37. SHARE-BASED PAYMENTS
Share Option Scheme of the Company
The share option scheme of the Company (the "Share Option
Scheme") was approved by the shareholders of SEA on 27 May 2010 and
by the board of directors of the Company (the "Board") on 28 May
2010. The Share Option Scheme came into effect on 16 August 2010
(the "Adoption Date") upon fulfillment of the conditions contained
in the Share Option Scheme. Unless terminated earlier by the Board,
the Share Option Scheme shall be valid and effective for a term of
10 years until 15 August 2020.
The purpose of the Share Option Scheme is to provide a flexible
means to recognise and acknowledge the performance and/or
contribution of any (i) director or employee of the Company or any
of its affiliates; (ii) representative, manager, agent, contractor,
advisor, consultant, distributor or supplier engaged by the Company
or any of its affiliates; (iii) customer, promoter, business ally
or joint-venture partner of the Company or any of its affiliates;
or (iv) trustee of any trust established for the benefit of
employees of the Company or any of its affiliates.

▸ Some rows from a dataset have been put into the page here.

-- ==== Sys2Proof/Laws/Bits.lean ====
section
/-! SUPPORT. Fields of concatenated bits, one spelling: `bits v lo len` and `getLsbD`, pushed through `++` and `pack`. -/

namespace Sys2Proof

variable {n m w : Nat}

theorem getLsbD_bits (v : BitVec n) (lo len k : Nat) :
    (bits v lo len).getLsbD k = (decide (k < len) && v.getLsbD (lo + k)) := by
  simp [bits, BitVec.getLsbD_extractLsb']

/-- A field of the low part. -/
theorem bits_append_low (a : BitVec n) (b : BitVec m) (lo len : Nat) (h : lo + len ≤ m) :
    bits (a ++ b) lo len = bits b lo len := by
  apply BitVec.eq_of_getLsbD_eq
  intro k hk
  simp only [getLsbD_bits, BitVec.getLsbD_append]
  rw [if_pos (by omega)]

/-- A field of the high part. -/
theorem bits_append_high (a : BitVec n) (b : BitVec m) (lo len : Nat) (h : m ≤ lo) :
    bits (a ++ b) lo len = bits a (lo - m) len := by
  apply BitVec.eq_of_getLsbD_eq
  intro k hk
  simp only [getLsbD_bits, BitVec.getLsbD_append]
  rw [if_neg (by omega), show lo + k - m = lo - m + k from by omega]

theorem bit_append_low (a : BitVec n) (b : BitVec m) (k : Nat) (h : k < m) :
    (a ++ b).getLsbD k = b.getLsbD k := by
  simp [BitVec.getLsbD_append, h]

theorem bit_append_high (a : BitVec n) (b : BitVec m) (k : Nat) (h : m ≤ k) :
    (a ++ b).getLsbD k = a.getLsbD (k - m) := by
  rw [BitVec.getLsbD_append, if_neg (by omega)]

theorem bits_pack (v : BitVec n) (h : n = m) (lo len : Nat) : bits (pack v h) lo len = bits v lo len := by
  subst h; rfl

theorem bit_pack (v : BitVec n) (h : n = m) (k : Nat) : (pack v h).getLsbD k = v.getLsbD k := by
  subst h; rfl

/-- The whole of a vector. -/
theorem bits_full (v : BitVec n) : bits v 0 n = v := by
  apply BitVec.eq_of_getLsbD_eq
  intro k hk
  simp [hk]

/-- A field is a constant exactly when its bits are the constant's. -/
theorem bits_eq_iff (v : BitVec n) (lo len : Nat) (c : BitVec len) :
    bits v lo len = c ↔ ∀ k, k < len → v.getLsbD (lo + k) = c.getLsbD k := by
  constructor
  · rintro rfl k hk
    simp [hk]
  · intro h
    apply BitVec.eq_of_getLsbD_eq
    intro k hk
    simp [hk, h k hk]

@[simp] theorem Cond.ofBits_toBits (c : Cond) : Cond.ofBits c.toBits = c := by cases c <;> rfl

@[simp] theorem ShiftType.ofBits_toBits (t : ShiftType) : ShiftType.ofBits t.toBits = t := by cases t <;> rfl

namespace Machine

/-! ## The PC mask and alignment -/

theorem getLsbD_maskPc (t : Bool) (v : Word) (k : Nat) :
    (maskPc t v).getLsbD k = (decide ((if t then 1 else 2) ≤ k) && v.getLsbD k) := by
  by_cases hk : k < 32
  · have : ∀ j : Fin 32, (0xFFFFFFFE#32).getLsbD j = decide (1 ≤ j.val) ∧
        (0xFFFFFFFC#32).getLsbD j = decide (2 ≤ j.val) := by decide
    obtain ⟨h1, h2⟩ := this ⟨k, hk⟩
    cases t <;> simp_all [maskPc, Bool.and_comm]
  · rw [BitVec.getLsbD_of_ge _ _ (by omega), BitVec.getLsbD_of_ge _ _ (by omega), Bool.and_false]

@[simp] theorem maskPc_idem (t : Bool) (v : Word) : maskPc t (maskPc t v) = maskPc t v := by
  apply BitVec.eq_of_getLsbD_eq
  intro k hk
  simp only [getLsbD_maskPc]
  cases decide ((if t then 1 else 2) ≤ k) <;> simp

@[simp] theorem maskPc_bit0 (t : Bool) (v : Word) : (maskPc t v).getLsbD 0 = false := by
  rw [getLsbD_maskPc]; cases t <;> rfl

/-- An address aligned for ARM is aligned for Thumb. -/
theorem maskPc_true_false (v : Word) : maskPc true (maskPc false v) = maskPc false v := by
  apply BitVec.eq_of_getLsbD_eq
  intro k hk
  simp only [getLsbD_maskPc]
  by_cases h : 2 ≤ k
  · simp [h, show 1 ≤ k from by omega]
  · simp [h]

end Machine

end Sys2Proof
end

37. SHARE-BASED PAYMENTS - continued
Share Option Scheme of the Company - continued
Under the Share Option Scheme, the Board (or any committee
delegated by the Board) may offer to the eligible participants
options to subscribe for shares of the Company at a price at least
the highest of (i) the closing price of the share of the Company on
the AIM Market on the date of grant of the option; (ii) the average
of the closing price of the share of the Company on the AIM Market
for the five business days immediately preceding the date of grant
of the option; and (iii) the par value of the share of the
Company.
Without prior approval of the shareholders of SEA in general
meetings, no option may be granted to (a) an eligible participant
which, if exercised in full, would result in the total number of
shares issued and to be issued upon exercise of all options already
granted or to be granted to such eligible participant in any
12-month period, exceeding 1% of the shares of the Company then in
issue; and (b) a substantial shareholder and/or an independent
non-executive director of the Company or SEA or any of their
respective associates which, if exercised in full, would result in
the total number of shares issued and to be issued upon exercise of
all options granted or to be granted to such person in any 12-month
period, exceeding 0.1% of the shares of the Company then in issue
and with an aggregate value exceeding HK$5 million (or its
equivalent amount in British Pound).
Options granted must be taken up within 28 days from the date of
grant upon payment of HK$10 (or its equivalent amount in British
Pound or United States dollars). The period during which an option
may be exercised is determined by the Board (or any committee
delegated by the Board) at its absolute discretion, save that no
option may be exercised more than 10 years after it has been
granted. Unless otherwise determined by the Board (or any committee
delegated by the Board) at its sole discretion, there is no minimum
period for which an option must be held before it can be
exercised.
No option was granted since the adoption date of the Share
Option Scheme.
Share Award Scheme of the Company
The share award scheme of the Company (the "Share Award Scheme")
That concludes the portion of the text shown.